The BOX code has been uploaded to GitHub, the largest technology open source community in the world, and it is necessary to build a healthier and safer industry environment together with the you. Any individual or enterprise can use and deploy the system free of charge. In order to stimulate the first contributors of the BOX 0.1.0 version, the BOX team launched the “BOX Super Partner” program. Up to now, more than 30 organizations have signed letters of intent with the BOX Foundation. In the future, the BOX team will focus on community building and system scalability, and work with many organizations to build a healthier and safer industry environment. BOX's open source code on github has multiple repositories providing a complete set of deployable solutions. Including agent - private key APP management server, box-Authorizer - private key APP client, boxguard - signature machine daemon, voucher - access layer, companion - private chain side companion program, box-Staff-Manager - employee APP client End, box-appServer - Employee APP Server.
Main functionalites
There are 5 main functionalites for this voucher progam:
- Communicate with proxy server on private chain
- Upload realtime status
- Receive request from private key app, complete offline signature and publish smart contract etc.
- Submitted data will only be confirmed when transctions or approval flows initialized from private blockchain, signed and verified using RSA.
- Monitor event log of Ethereum, confirm approval flows, topup and withdrawl and transfer result to proxy server.
How to use:
- Initialization.
Use the following command for the first time run
make build
cp config.toml.example config.toml
cp log.xml.example log.xml
Otherwise, use this command
make rebuild
Note: build command will clear all data.
- Update parameters (address to associated program, port, public key and certificate) in config.json respectively.

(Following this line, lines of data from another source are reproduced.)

/-- PRIO7_PREEMPT (R339): a launch of PRIO 7 whose comb has waited 20 µs and finds no column saves a block of one column
of its partition; it goes on with that column until the comb qualifies. Which column is not stated. The ballast of a
vacated core is charged to the pre-empting launch's context (R299, R321). -/
def execPrio7Preempt (l col : Nat) (s : State) : Out :=
  match s.launch? l with
  | none => .next s
  | some x =>
    let p := s.tenantOf x.ctx
    let seven := ((s.queues[x.queue]?).map fun q => decide (q.prio = 7)).getD false
    let busy := s.blocks.any fun b => b.preempted && b.lives && b.parts.any fun q =>
      (q.queued || q.state = .saving) && columnOf q.core = col
    if !s.schedules || x.state ≠ .admission || !seven || s.ftime < x.waiting + 20000 || !s.stuckInAdmit x || busy
        || !(s.columnsOf p).contains col || x.emptying.getD col ≠ col then .next s
    else
      match s.preemptVictim p col with
      | none => .next s
      | some b =>
        let ctx := s.ctxOfLaunch b.launch
        let s1 := (s.updBlock b.id fun y => { y with preempted := true }).updLaunch l fun y => { y with emptying := some col }
        .next (s1.queueSaves ((List.range b.parts.length).map fun k => (b.id, k))
          (fun k => ((b.part k.2).map fun (q : Part) => selFor ctx q.core q.slot k.2).getD 0) (BitVec.ofNat 32 x.ctx))

/-! ## The end of a launch (R342, R343) -/

/-- A launch has flushed: its commands are done and its stores have their places at their destinations. -/
def State.flushed (s : State) (l : Nat) : Bool :=
  !(s.cmds.any fun c => c.launch = l && c.state = .running) &&
    s.blocks.all fun b => b.launch ≠ l || b.groups.all fun g => g.threads.all fun t => t.st.isEmpty

/-- The signal store (R342): written, or none on a fault. -/
def State.signalStore (s : State) (l : Launch) : Option State :=
  if l.sigVa + 8 > 2 ^ 52 then none
  else
    match s.translate l.ctx l.sigVa true with
    | .ok t =>
      -- the scheduler is on no die: where a line is homed by die, the first die stands for it
      some (((s.touch (s.tenantOf l.ctx) 0 t true).snoopOut t.loc).writeLoc t.loc 8 l.sigVal.toNat)
    | .error _ => none

/-- LAUNCH_FLUSH_DONE (R342, R343, R383): ELAST, the signal store, the interrupt; the launch's frames and constant space
are free. A refused signal store halts the queue with code 10. -/
def execLaunchFlushDone (l : Nat) (s : State) : Out :=
  match s.launch? l with
  | none => .next s
  | some x =>
    if !s.schedules || x.state ≠ .flush || !s.flushed l then .next s
    else
      let s1 := s.updCtx x.ctx fun c => { c with eLast := BitVec.ofNat 64 x.energy }
      let sig := s1.signalStore x
      let s2 := if x.signal then (sig.map State.pollWaits).getD (s1.haltQueue x.queue 10) else s1
      let s2 := if x.wantsMsix then s2.raiseVector (s.tenantOf x.ctx) x.msixv else s2
      .next ({ s2 with windows := s2.windows.filter fun (w : FrameWin) => w.launch ≠ l }.updLaunch l fun y =>
        { y with state := .done, consts := .empty, overlay0 := [] })

end Sys2Proof.Machine
end

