/-- The units of an entry issue one instruction, or two as a pair. -/
def State.issueAs (s : State) (ps : List Placed) (pair : Bool) : Out :=
  match s.issueUnits ps (if pair then runPair else runOne) with
  | .next t => .next (s.countSlots ps (if pair then 2 else 1) t)
  | o => o

/-- An entry issues: alone, or again as the pair that has trapped (R35). -/
def State.issueEntry (s : State) (ps : List Placed) : Out := s.issueAs ps (s.pairAgainIn ps)

/-- One pclk of a partition's former (R33, R34): the first entry issues, as a pair where it may; else a second entry
that needs another issue unit issues beside it. -/
def State.form (s : State) (core part : Nat) : Out :=
  match bestEntry (s.entries core part) with
  | none => .next s
  | some ps =>
    let paired := s.pairAgainIn ps || ps.all fun p => ((s.aim p p.unit.ip).pairAt).isSome
    if paired then s.issueAs ps true
    else
      let port := s.portOf ps
      let rest := (s.entries core part).filter fun e => e.2 ≠ ps && (port.isNone || s.portOf e.2 ≠ port)
      match s.issueAs ps false, bestEntry rest with
      | .next t, some qs =>
        let qs := qs.filter t.mayIssue
        t.issueEntry qs
      | o, _ => o

/-! ## The management core (R301, R312, R316) -/

/-- The management core takes a pending interrupt, or issues. A parked or held thread, and one that has ended, does
nothing. -/
def State.mgmtAct (s : State) : Out :=
  if s.mgmt.halted || s.stopped then .next s
  else if s.interrupted then execInterruptEntry s
  else
    match s.mgmt.group.units.head? with
    | none => .next s
    | some u => if u.held.isSome then .next s else ({ s with cur := .mgmt, trapped := none } : State).issueCur

/-! ## The agenda -/

/-- A checker disagrees in a partition (R409, R410): codes 0 and 1 stand against its next result; a column failure takes
the spare (code 3), or leaves the partition without an array. -/
def State.disagree (s : State) (here code : Nat) : State :=
  if code ≤ 1 then { s with rel := { s.rel with checker := s.rel.checker ++ [(here, code)] } }
  else if s.rel.noSpare.contains here then s
  else if s.rel.spare.contains here || Config.spareUsed s.rel.boots here then
    { s with rel := { s.rel with noSpare := here :: s.rel.noSpare, spFail := s.rel.spFail + 1 } }
  else { s with rel := { s.rel with checker := s.rel.checker ++ [(here, 3)] } }

/-- The context for which another agent acts, whose free values it draws (R9); 64: none. -/
def State.actsFor (s : State) (i : Instr) : Nat :=
  let ofLaunch (l : Nat) : Nat := ((s.launch? l).map (·.ctx)).getD 64
  let ofBlock (b : Nat) : Nat := ((s.block? b).map fun x => ofLaunch x.launch).getD 64
  let ofCmd (id : Nat) : Nat := ((s.cmds.find? fun c => c.id = id).map (·.ctx)).getD 64
  let ofName (k : Nat) : Nat := ((s.deferred[k]?).map (·.ctx)).getD 64
  let ofQueue (k : Nat) : Nat := ((s.queues[k]?).map (·.ctx.toNat)).getD 64
  min 64 <| match i with
    | .loadComplete b _ _ _ | .storePerformed b _ _ | .matrixComplete b _ | .yieldHoldEnd b _ _ | .acmSpillDone b _ _
    | .acmRestore b _ _ | .partSaveDone b _ | .partRestoreDone b _ | .blockSwitchOut b | .blockSwitchIn b
    | .ballastRequestExpiry b _ | .shuntReservationExpiry b _ => ofBlock b
    | .engineSourceRead id _ _ | .enginePublish id | .holdSetPublish id | .commandFail id _ | .commandCancel id
    | .collHashMatch id _ | .collShardPublish id _ | .reductionSwitchLeaves id | .fabricTimeout id _ => ofCmd id
    | .collMemberFailure k _ _ _ | .collMemberLeaves k _ _ | .collectiveFlitArrival k _ _ _ _ _ | .backlogReplay k
    | .backlogTimeout _ k _ _ | .pageWalk k _ => k
    | .freeRingAppend k _ | .ringAppendRetry k => ofName k
    | .reclaimSearchComplete id _ => ((s.searches.find? fun q => q.id = id).map (·.ctx)).getD 64
    | .recordCheck k | .waitRecordPoll k => ofQueue k
    | .combAdmit l | .prio7Preempt l _ | .launchFlushDone l => ofLaunch l
    | _ => 64

/-- What an action of the agenda does. -/
def State.act (s : State) : Action → Out
  | .mgmt => s.mgmtAct
  | .entry core part set way => s.issueEntry (s.entryUnits core part set way)
  | .former core part => s.form core part
  | .event i => if i.isa.isNone then Sys2Proof.Machine.exec i (s.drawFor (s.actsFor i)) else .next s
  | .tick ns => .next (s.tick ns)
  | .hostStore a size val => .next { s with hostMem := s.hostMem.write a (min size 8) val.toNat }
  | .poison kind a => .next (s.poisonUnit kind a)
  | .corrected n => .next (s.corrected n)
  | .hostSetup base ide => .next { s with fabric := { s.fabric with hdmBase := base, ide } }
  | .matrixRead b g => .next (s.acrdRead b g)
  | .traffic l2 ctx line write =>
    let cls := s.tenantOf (ctx % 64)
    .next (if 128 * line ≥ hbmSize then s
      else s.withCaches (if l2 then s.caches.l2Access s.csr.qosMask cls (Config.l2Slice line % 192) line write
        else s.caches.mscAccess s.csr.qosMask cls (128 * line) write))
  | .hostCache prot =>
    .next (if s.fabric.hostLink && s.fabric.ide && !prot then
      { s with fabric := { s.fabric with ideDrops := s.fabric.ideDrops + 1 } } else s)
  | .hostTrain features => .next (s.hostTrain features)
  | .hostRead off size => .next (if goodStore off size && s.fabric.hostLink then s.barRead off size else s)
  | .msixSent e => .next { s with fabric := { s.fabric with msix := s.fabric.msix &&& ~~~(BitVec.ofNat 2048 (2 ^ (e % 2048))) } }
  | .peer dev answers => .next (s.peerAnswers dev answers)
  | .frameError launch core line => .next (s.frameError launch core line)
  | .parkSpill b => .next (if s.schedules then s.parkSpill b else s)
  | .checker part code => .next (s.disagree part code)

/-! ## Placing a word where the next step fetches it -/

/-- The line at an IP with the word of its slot replaced, and its line word made correct: reserved bits 0, PAR the
parity of the area (R129 to R131). -/
def placeWord (line slot w : Nat) : Nat :=
  let area := setBits (line % 2 ^ 480) (96 * slot) 96 w
  area + 2 ^ 480 * (bits line 488 480 + 2 ^ 24 * parOf area)

/-- The management core stands ready at its thread's IP. -/
def Mgmt.standing (m : Mgmt) : Mgmt :=
  let ip := (m.group.thread 0).ip
  { m with
    halted := false, inWfi := false
    group := { m.group.updThread 0 fun t => { t with status := .ready, back := false } with
      units := [⟨1, ip, some 0, m.pclk, false, none, false, false⟩] } }

/-- An instruction word placed at the management core's IP, which fetches it in the next step. -/
def State.placeFetch (s : State) (w : Nat) : State :=
  let ip := (s.mgmt.group.thread 0).ip
  let a := lineOf ip
  { s with
    agenda := [], stopped := false, mgmt := s.mgmt.standing
    mem := s.mem.write a 64 (placeWord (s.mem.read a 64) (slotOf ip) w) }

end Sys2Proof.Machine
end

- Update rpc api address to config.json
- Run program
Run command in cli:
➜ ./voucher
Legal Reminder
Exporting/importing and/or use of strong cryptography software, providing cryptography hooks, or even just communicating technical details about cryptography software is illegal in some parts of the world. If you import this software to your country, re-distribute it from there or even just email technical suggestions or provide source patches to the authors or other people you are strongly advised to pay close attention to any laws or regulations which apply to you. The authors of this software are not liable for any violations you make - it is your responsibility to be aware of and comply with any laws or regulations which apply to you.
We would like to hear critics and feedbacks from you as it will help us to improve this open source project.